Continuous signal visualization analysis
Exploring our CDW dataset visually was challenging. At first, weight vs. time graphs did not reveal any clearly visible slopes. We averaged at each time point to reduce high-frequency noise, yet again saw no clear signal. We calculated weight change from measurement at the time of prednisone prescription and found a significant upward trend (p=0.012). We plotted percentage change to take patient’s pre-prescription weight into account and stratified by prednisone exposure (high/low), filtering out patients with unknown dosages (and thus unknown exposure).
The raw visualization showed a downward trend when the considered data spanned over several years (Fig. 1); stratifying this graph by exposures (high-low) also yielded downward trends for both groups. Thus, this set of assumptions would lead us to conclude that prednisone led to weight loss. Setting up an upper limit to 90 days after the first prescription reversed this phenomenon (Fig. 1), revealing a slope of 0.00012%/day increase (p=0.0004). Stratifying by exposure, we found significant positive slopes for both groups (Fig 2).

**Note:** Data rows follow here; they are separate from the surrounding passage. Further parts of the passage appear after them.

/-- V32. -/
theorem test_update : after (exec .update (ready true true)) (fun t => (frameView t.trace, t.trace.length, flags t))
    = some ([[0x22#8, 0xC4#8], [0x20#8], [0xFF#8]], 17, (.holds true, .holds true)) := by decide

/-- V41. -/
theorem test_update_fails : after (exec .update (failing true true 1)) (fun t => (t.trace.length, flags t, t.dc))
    = some (6, (.holds true, .holds true), .holds .data) := by decide

/-- V33. -/
theorem test_powerOff : after (exec .powerOff (ready false true)) (fun t => (frameView t.trace, t.trace.length, flags t))
    = some ([[0x22#8, 0xC3#8], [0x20#8]], 12, (.holds false, .holds false)) := by decide

/-- V42. -/
theorem test_powerOff_fails : after (exec .powerOff (failing false true 2)) (fun t => (t.trace.length, flags t, t.dc))
    = some (11, (.holds false, .holds true), .holds .cmd) := by decide

/-- V36. -/
theorem test_setDisplay_fails : after (exec (.setDisplay 0) (holding (failing true false 0) (buffer .direct [])))
    (fun t => (t.trace.length, flags t, t.dc)) = some (4, (.holds true, .holds false), .holds .cmd) := by decide

/-- V43a. -/
theorem test_clear_fails : after (exec .clear (failing true true 10)) (fun t => (t.trace.length, flags t, t.dc))
    = some (29, (.holds false, .holds false), .holds .cmd) := by decide

/-- V43b. -/
theorem test_clear_fails_full : after (exec .clear (failing false true 10)) (fun t => (t.trace.length, flags t, t.dc))
    = some (29, (.holds false, .holds true), .holds .cmd) := by decide

/-- V46: before NEW, UPDATE is refused. -/
theorem test_refused_before_new : step { State.reset with requests := [req 0x6#4] }
    = .next { State.reset with requests := [] } := by rfl

/-- V47: a reserved code is refused. -/
theorem test_refused_reserved : after (step { ready true true with requests := [req 0xB#4] }) (fun t => (t.trace, t.requests, t.response))
    = some ([], [], none) := by decide

/-! ### The FrameBuffer packer (95_test_vectors 2.1 to 2.3) -/

/-- V1 to V5b. -/
theorem test_direct_transform :
    pixelAddress defaultConfig .direct 0 0 = some (0, 7) ∧ pixelAddress defaultConfig .direct 7 0 = some (0, 0)
      ∧ pixelAddress defaultConfig .direct 8 0 = some (1, 7) ∧ pixelAddress defaultConfig .direct 127 0 = some (15, 0)
      ∧ pixelAddress defaultConfig .direct 0 1 = some (16, 7) ∧ pixelAddress defaultConfig .direct 127 295 = some (4735, 0)
      ∧ pixelAddress defaultConfig .direct 10 2 = some (33, 5) ∧ pixelAddress defaultConfig .direct 100 200 = some (3212, 3) := by
  decide

/-- V6 to V12b. -/
theorem test_rotated_transform :
    pixelAddress defaultConfig .rotatedLeft 0 0 = some (4720, 7) ∧ pixelAddress defaultConfig .rotatedLeft 295 127 = some (15, 0)
      ∧ pixelAddress defaultConfig .rotatedLeft 295 0 = some (0, 7) ∧ pixelAddress defaultConfig .rotatedLeft 0 127 = some (4735, 0)
      ∧ pixelAddress defaultConfig .rotatedLeft 0 8 = some (4721, 7) ∧ pixelAddress defaultConfig .rotatedLeft 100 50 = some (3126, 5)
      ∧ pixelAddress defaultConfig .rotatedLeft 294 1 = some (16, 6) := by
  decide

/-- V13 to V17b. -/
theorem test_out_of_bounds :
    pixelAddress defaultConfig .direct 128 0 = none ∧ pixelAddress defaultConfig .direct 0 296 = none
      ∧ pixelAddress defaultConfig .direct (-1) 0 = none ∧ pixelAddress defaultConfig .direct 0 (-1) = none
      ∧ pixelAddress defaultConfig .rotatedLeft 296 0 = none ∧ pixelAddress defaultConfig .rotatedLeft 0 128 = none
      ∧ pixelAddress defaultConfig .direct 200 100 = none ∧ pixelAddress defaultConfig .rotatedLeft 100 200 = none
      ∧ pixelAddress defaultConfig .direct 2147483648 0 = none ∧ pixelAddress defaultConfig .direct (-2147483649) 5 = none := by
  decide

/-- S3, and the number that names the new buffer. -/
theorem test_fbNew : after (exec (.fbNew .rotatedLeft) (holding State.reset (buffer .direct []))) (fun t => (t.bufs, t.response))
    = some ([buffer .direct [], buffer .rotatedLeft []], some (.frameBuffer 1)) := by decide

/-- V5b, V18: colour -3 is foreground. -/
theorem test_fbDrawPixel : after (exec (.fbDrawPixel 0 10 2 (-3)) (holding State.reset (buffer .direct []))) (·.bufs)
    = some [buffer .direct [(33, 0xDF#8)]] := by decide

/-- V19: background again, and the memory is the blank one as data. -/
theorem test_fbDrawPixel_background :
    after (exec (.fbDrawPixel 0 10 2 0) (holding State.reset (buffer .direct [(33, 0xDF#8)]))) (·.bufs)
      = some [buffer .direct []] := by decide

/-- V19b: only bit 4 is set. -/
theorem test_paint : paint 0x00#8 4 0 = 0x10#8 := by decide

/-- V19c: the order of a list matters. -/
theorem test_draw_list : (buffer .direct []).drawAll defaultConfig [(10, 2, 1), (11, 2, 255), (10, 2, 0)]
    = .ok (buffer .direct [(33, 0xEF#8)]) := by rfl

/-- FB_GET_BUFFER: 4736 bytes, byte 33 as drawn (R77). -/
theorem test_fbGetBuffer :
    exec (.fbGetBuffer 0) (holding State.reset (buffer .direct [(33, 0xDF#8)]))
        = .next { holding State.reset (buffer .direct [(33, 0xDF#8)]) with
            response := some (.bytes (memBytes [(33, 0xDF#8)])) }
      ∧ (memBytes [(33, 0xDF#8)]).length = 4736 ∧ (memBytes [(33, 0xDF#8)])[33]? = some 0xDF#8 :=
  ⟨rfl, memBytes_length _, memBytes_get _ 33 (by decide)⟩

/-- V5a, its memory in canonical form; an entry equal to what an unlisted byte reads, one out of order, one out of range are not. -/
theorem test_memory_form :
    Memory.wf [(33, 0xDF#8), (4735, 0xFE#8)] = true ∧ Memory.wf [(33, 0xFF#8)] = false
      ∧ Memory.wf [(33, 0xDF#8), (33, 0xFE#8)] = false ∧ Memory.wf [(4736, 0xFE#8)] = false := by decide

/-! ### Parameters -/

/-- The defaults meet R6 and R116; the transposed geometry does too; a table of the 31 bytes of S10 and `BUSY_BOUND = some(0)`
do not (R89, R116). -/
theorem test_config :
    defaultConfig.valid = true ∧ { defaultConfig with rowBytes := 37, rows := 128 }.valid = true
      ∧ { defaultConfig with rowBytes := 37 }.valid = false ∧ { defaultConfig with busyBound := some 0 }.valid = false
      ∧ { defaultConfig with lutFull := lutFullDefault ++ [0x00#8] }.valid = false := by decide

/-! ### Views of a trace -/

/-- V24a at the transport level: the byte that went out and the one that failed (R10). -/
theorem test_transport : transport [.cs .act, .busy false, .dc .cmd, .tx 0x22#8, .dc .data, .txFailed 0xC3#8 7]
    = [.tx 0x22#8, .txFailed 0xC3#8 7] := by decide

/-- P4: after a failed frame `CS=act` comes on a line already active; the pins show nothing of it (R10, D20). -/
theorem test_pinView : pinView (.holds .act) (.holds .data) (.holds .high) (frameTrace [0x20#8])
    = [.busy false, .dc .cmd, .tx 0x20#8, .cs .inact] := by decide

/-- The model's choice (log entry 20): the frame view after a failed frame. -/
theorem test_frameView_broken :
    frameView ([.cs .act, .busy false, .dc .cmd, .tx 0x22#8, .dc .data, .txFailed 0xC3#8 7] ++ frameTrace [0x20#8])
      = [[0x20#8]] := by decide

For high exposure, we found a slope of 0.000388%/day (p<0.0001) and low exposure revealed a slope of 0.000175%/day (p=0.0001).
Accounting for baseline weight-gain trends
The aspirin dataset contained 22,757 patients with 208,954 weight observations (mean±SD=84.2±25kg) after filtering (weight>400kg). The ACE-Inhibitor dataset contained 24,880 patients with 395,897 weight observations (mean±SD=86.7±27kg). Visualizing weight change patterns for Aspirin and ACE inhibitors, we found regression slopes of 0.0000481%/day (p=0.0003) and −0.0000156%/day (p>0.05) respectively for patient timelines aligned on the first prescription using the same assumptions as in the prednisone study (i.e., window=days 7–90). These values reveal that the average percent weight gain in patients taking prednisone is over an order of magnitude larger than in patients taking aspirin. Though not statistically significant, we found a negative trend for ACE-inhibitors. Thus, prednisone was associated with greater weight gain than aspirin or ACE-inhibitors.
Discussion
We employed statistical and visualization methods to explore the impact of different analytical assumptions on our ability to rediscover a known drug side effect within a large clinical data set. We found that in statistical analysis as well as visualization of EHR-extracted continuous side effect data (i.e., weight gain), analytical assumptions such as the choice of temporal window and variable categorization can change conclusions (Table 2). Assumptions affected variable significance, estimate values and goodness of fit in statistical regressions as well as slopes and p-values of regression lines in continuous visualizations. Although we were able to demonstrate that prednisone was associated with weight gain, we had to leverage significant domain knowledge and make multiple assumptions.
Table 2.
Weight Change Found by method | ||
---|---|---|
Test Conditions (Assumptions) | Statistical analysis | Continuous signal visualization |
Full Dataset (All data after prescription) | ➘ | ➘ |
Full Dataset with Classified Exposure | – | ➘ |
Upper Time Limit (0–90 Days) | ➚ | ➚ |
Fully Windowed (7–90 Days) | ➚ | ➚ |
Windowed and Unclassified | ➚ | ➚ |
We also found that assumptions impacted the significance of interaction terms. Failure to include interaction terms in a model can lead to misleading results (16). Thus, interactions should also be considered while exploring assumptions. For a similar reason, we included age and sex in all models to control for potential confounding effects.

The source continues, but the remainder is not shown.